§ **Information provided**
######
-- ==== Sys2Proof/Syntax.lean ====
section
/-! DEFINITION. The commands of the UCM-24: one constructor for each row of spec/opcode_table.json, in the table's
order. A request carries the bytes of its payload that follow the request kind, as 11.2 lays them out; where the kind
has an operation byte (WATCH) or a table byte (AMEND) that the row itself names, the bytes after that one. What the
outside world brings to an event (samples, a sensed head, a step count) is an operand of the event. -/

namespace Sys2Proof

/-- A command: a row of the table of operations and events. -/
inductive Instr where
  /-- POWER_UP (R56): the heads sensed at the 24 ports and the pause line as sensed (R74, R49). -/
  | powerUp (heads : Vector Bool 24) (pauseLine : Bool)
  /-- POLL (R174). -/
  | poll
  /-- NONE_REPLY (R175). -/
  | noneReply
  /-- CORRUPT_REPLY (R175). -/
  | corruptReply
  /-- JOIN (R177): a valid JOIN, its station kind and its address, 1 to 62. -/
  | join (kind : StationKind) (address : Nat)
  /-- WINDOW_EXPIRY (R176). -/
  | windowExpiry
  /-- LINK_RESTART (R178). -/
  | linkRestart
  /-- BREAK_END (R178). -/
  | breakEnd
  /-- UNKNOWN_REQUEST (R179): the request kind and the bytes after it. -/
  | unknownRequest (kind : Byte) (params : List Byte)
  /-- LOOK (R180): table, index, count. -/
  | look (params : List Byte)
  /-- WATCH_SET (R181): table, base, span, mirror, condition. -/
  | watchSet (params : List Byte)
  /-- WATCH_CLEAR (R181): table, base, span, mirror, condition. -/
  | watchClear (params : List Byte)
  /-- DESCRIBE (R183): nothing. -/
  | describe (params : List Byte)
  /-- CLAIM (R33): room. -/
  | claim (params : List Byte)
  /-- DEMAND (R34): room, demand. -/
  | demand (params : List Byte)
  /-- RELEASE (R35): room. -/
  | release (params : List Byte)
  /-- AMEND_LOOP (R21): index, pair count, pairs. -/
  | amendLoop (params : List Byte)
  /-- AMEND_ROOM (R41): index, pair count, pairs. -/
  | amendRoom (params : List Byte)
  /-- AMEND_FLOOR (R44): index, pair count, identifier, list length, list. -/
  | amendFloor (params : List Byte)
  /-- AMEND_HOUSE (R47): index, pair count, pairs. -/
  | amendHouse (params : List Byte)
  /-- ENROL (R15): loop, room, length, covering. -/
  | enrol (params : List Byte)
  /-- RETIRE (R18): loop. -/
  | retire (params : List Byte)
  /-- PRESET (R26): manifold. -/
  | preset (params : List Byte)
  /-- CAMPAIGN_START (R150): manifold. -/
  | campaignStart (params : List Byte)
  /-- CAMPAIGN_CANCEL (R160): manifold. -/
  | campaignCancel (params : List Byte)
  /-- HOLD (R90): nothing. -/
  | hold (params : List Byte)
  /-- STOP (R91): nothing; and the step position at which the port stops the motor (R71), read only where a move of a
  homed head runs (log 6). -/
  | stop (params : List Byte) (motorStep : Nat)
  /-- RESUME (R92): nothing. -/
  | resume (params : List Byte)
  /-- STORE (R54): nothing. -/
  | store (params : List Byte)
  /-- RESTART (R169): nothing. -/
  | restart (params : List Byte)
  /-- INSERTION (R59): the port. -/
  | insertion (port : LoopIx)
  /-- REMOVAL (R60): the port. -/
  | removal (port : LoopIx)
  /-- MOVE_START (R83). -/
  | moveStart
  /-- LEG_REACHED (R63). -/
  | legReached
  /-- END_STOP_REACHED (R63, R65): the end, and the steps driven in the leg when it is reached. -/
  | endStopReached (stop : EndStop) (steps : Nat)
  /-- HOMING_TRAVEL_LIMIT (R65). -/
  | homingTravelLimit
  /-- STALL (R69): the step the port reports (R58): the step position of a homed head, the count of a homing leg. -/
  | stall (step : Nat)
  /-- DWELL_EXPIRY (R88). -/
  | dwellExpiry
  /-- SCAN_COMPLETION (R100): a sample for each channel; none is a failed conversion. -/
  | scanCompletion (samples : Vector (Option Int) 28)
  /-- MINUTE_TICK (R132). -/
  | minuteTick
  /-- LEASE_EXPIRY (R38): the room. -/
  | leaseExpiry (room : RoomIx)
  /-- MIDNIGHT (R72). -/
  | midnight
  /-- EXERCISE_MINUTE (R166). -/
  | exerciseMinute
  /-- ROUND_EXPIRY (R140): the manifold. -/
  | roundExpiry (manifold : Manifold)
  /-- STORE_COMPLETION (R55): whether the comparison agrees. -/
  | storeCompletion (agrees : Bool)
  /-- PAUSE_LINE_ASSERTION (R49). -/
  | pauseLineAssertion
  /-- PAUSE_LINE_RELEASE (R49). -/
  | pauseLineRelease
  /-- LOSS_OF_SUPPLY (R56). -/
  | lossOfSupply
  /-- BREAK_ONSET (R178). -/
  | breakOnset
  /-- AMEND_OF_DRIVE_OR_ROSTER (R179): the bytes after the request kind, the table code first. -/
  | amendOfDriveOrRoster (params : List Byte)
  /-- OPEN_CALL_REPLY_DISCARDED (R177). -/
  | openCallReplyDiscarded
  deriving DecidableEq, Repr

end Sys2Proof
end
######
§ **Work item**
Precisely the lines between those holding "(R47): index, pair count, pairs. -/" and "PAUSE_LINE_ASSERTION (R49). -/", inclusive, are to be reproduced from the listing above, with nothing added.

§ **Solution to the exercise**
  /-- AMEND_HOUSE (R47): index, pair count, pairs. -/
  | amendHouse (params : List Byte)
  /-- ENROL (R15): loop, room, length, covering. -/
  | enrol (params : List Byte)
  /-- RETIRE (R18): loop. -/
  | retire (params : List Byte)
  /-- PRESET (R26): manifold. -/
  | preset (params : List Byte)
  /-- CAMPAIGN_START (R150): manifold. -/
  | campaignStart (params : List Byte)
  /-- CAMPAIGN_CANCEL (R160): manifold. -/
  | campaignCancel (params : List Byte)
  /-- HOLD (R90): nothing. -/
  | hold (params : List Byte)
  /-- STOP (R91): nothing; and the step position at which the port stops the motor (R71), read only where a move of a
  homed head runs (log 6). -/
  | stop (params : List Byte) (motorStep : Nat)
  /-- RESUME (R92): nothing. -/
  | resume (params : List Byte)
  /-- STORE (R54): nothing. -/
  | store (params : List Byte)
  /-- RESTART (R169): nothing. -/
  | restart (params : List Byte)
  /-- INSERTION (R59): the port. -/
  | insertion (port : LoopIx)
  /-- REMOVAL (R60): the port. -/
  | removal (port : LoopIx)
  /-- MOVE_START (R83). -/
  | moveStart
  /-- LEG_REACHED (R63). -/
  | legReached
  /-- END_STOP_REACHED (R63, R65): the end, and the steps driven in the leg when it is reached. -/
  | endStopReached (stop : EndStop) (steps : Nat)
  /-- HOMING_TRAVEL_LIMIT (R65). -/
  | homingTravelLimit
  /-- STALL (R69): the step the port reports (R58): the step position of a homed head, the count of a homing leg. -/
  | stall (step : Nat)
  /-- DWELL_EXPIRY (R88). -/
  | dwellExpiry
  /-- SCAN_COMPLETION (R100): a sample for each channel; none is a failed conversion. -/
  | scanCompletion (samples : Vector (Option Int) 28)
  /-- MINUTE_TICK (R132). -/
  | minuteTick
  /-- LEASE_EXPIRY (R38): the room. -/
  | leaseExpiry (room : RoomIx)
  /-- MIDNIGHT (R72). -/
  | midnight
  /-- EXERCISE_MINUTE (R166). -/
  | exerciseMinute
  /-- ROUND_EXPIRY (R140): the manifold. -/
  | roundExpiry (manifold : Manifold)
  /-- STORE_COMPLETION (R55): whether the comparison agrees. -/
  | storeCompletion (agrees : Bool)
  /-- PAUSE_LINE_ASSERTION (R49). -/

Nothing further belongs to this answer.